Collected data:
########
-- ==== Sys2Proof/Laws/Config.lean ====
section
/-! SUPPORT. The bounds of R9 on the capacities, which hold whatever the implementation chose. -/

namespace Sys2Proof

theorem Config.maxBits_pos : 1 ≤ Config.maxBits := Nat.le_add_right 1 _

theorem Config.maxBits_le : Config.maxBits ≤ 167769 := by
  have := Nat.mod_lt Config.maxBitsSeed (show 0 < Config.maxBitsLimit by decide)
  unfold Config.maxBits Config.maxBitsLimit at *
  omega

theorem Config.minPoints_le_limit : Config.minPoints Config.maxBits ≤ 2 ^ 24 := by
  have := Config.maxBits_le
  unfold Config.minPoints
  omega

theorem Config.minPoints_le_maxPoints : Config.minPoints Config.maxBits ≤ Config.maxPoints := Nat.le_add_right _ _

theorem Config.maxPoints_le : Config.maxPoints ≤ 2 ^ 24 := by
  have h := Nat.mod_lt Config.maxPointsSeed (show 0 < 2 ^ 24 - Config.minPoints Config.maxBits + 1 by omega)
  have := Config.minPoints_le_limit
  unfold Config.maxPoints
  omega

/-- Four Points for each bit fit a buffer: every LINE command (R110). -/
theorem Config.four_mul_maxBits_le : 4 * Config.maxBits ≤ Config.maxPoints := by
  have := Config.minPoints_le_maxPoints
  unfold Config.minPoints at this
  omega

/-- The longest DMOD sequence fits a buffer (R143). -/
theorem Config.samples_le : 100 * (Config.maxBits + 3) + 1 ≤ Config.maxPoints := by
  have := Config.minPoints_le_maxPoints
  unfold Config.minPoints at this
  omega

/-- The analog inputs fit a buffer: 201 and 401 Points (R99). -/
theorem Config.analog_le : 401 ≤ Config.maxPoints := by
  have := Config.minPoints_le_maxPoints
  unfold Config.minPoints at this
  omega

namespace Machine

theorem pointBufferBytes_le : pointBufferBytes ≤ 2 ^ 28 := by
  have := Config.maxPoints_le
  unfold pointBufferBytes
  omega

theorem bitBytes_le : bitBytes ≤ 2 ^ 28 := by
  have := Config.maxBits_le
  unfold bitBytes
  omega

/-- BITBUF holds a byte for every legal bit. -/
theorem maxBits_le_bitBytes : Config.maxBits ≤ bitBytes := by
  unfold bitBytes
  omega

end Machine

end Sys2Proof
end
########
→ EXERCISE
If the word "theorem" appears in a line above, copy that line.

→ ANSWER SECTION
theorem Config.maxBits_pos : 1 ≤ Config.maxBits := Nat.le_add_right 1 _
theorem Config.maxBits_le : Config.maxBits ≤ 167769 := by
theorem Config.minPoints_le_limit : Config.minPoints Config.maxBits ≤ 2 ^ 24 := by
theorem Config.minPoints_le_maxPoints : Config.minPoints Config.maxBits ≤ Config.maxPoints := Nat.le_add_right _ _
theorem Config.maxPoints_le : Config.maxPoints ≤ 2 ^ 24 := by
theorem Config.four_mul_maxBits_le : 4 * Config.maxBits ≤ Config.maxPoints := by
theorem Config.samples_le : 100 * (Config.maxBits + 3) + 1 ≤ Config.maxPoints := by
theorem Config.analog_le : 401 ≤ Config.maxPoints := by
theorem pointBufferBytes_le : pointBufferBytes ≤ 2 ^ 28 := by
theorem bitBytes_le : bitBytes ≤ 2 ^ 28 := by
theorem maxBits_le_bitBytes : Config.maxBits ≤ bitBytes := by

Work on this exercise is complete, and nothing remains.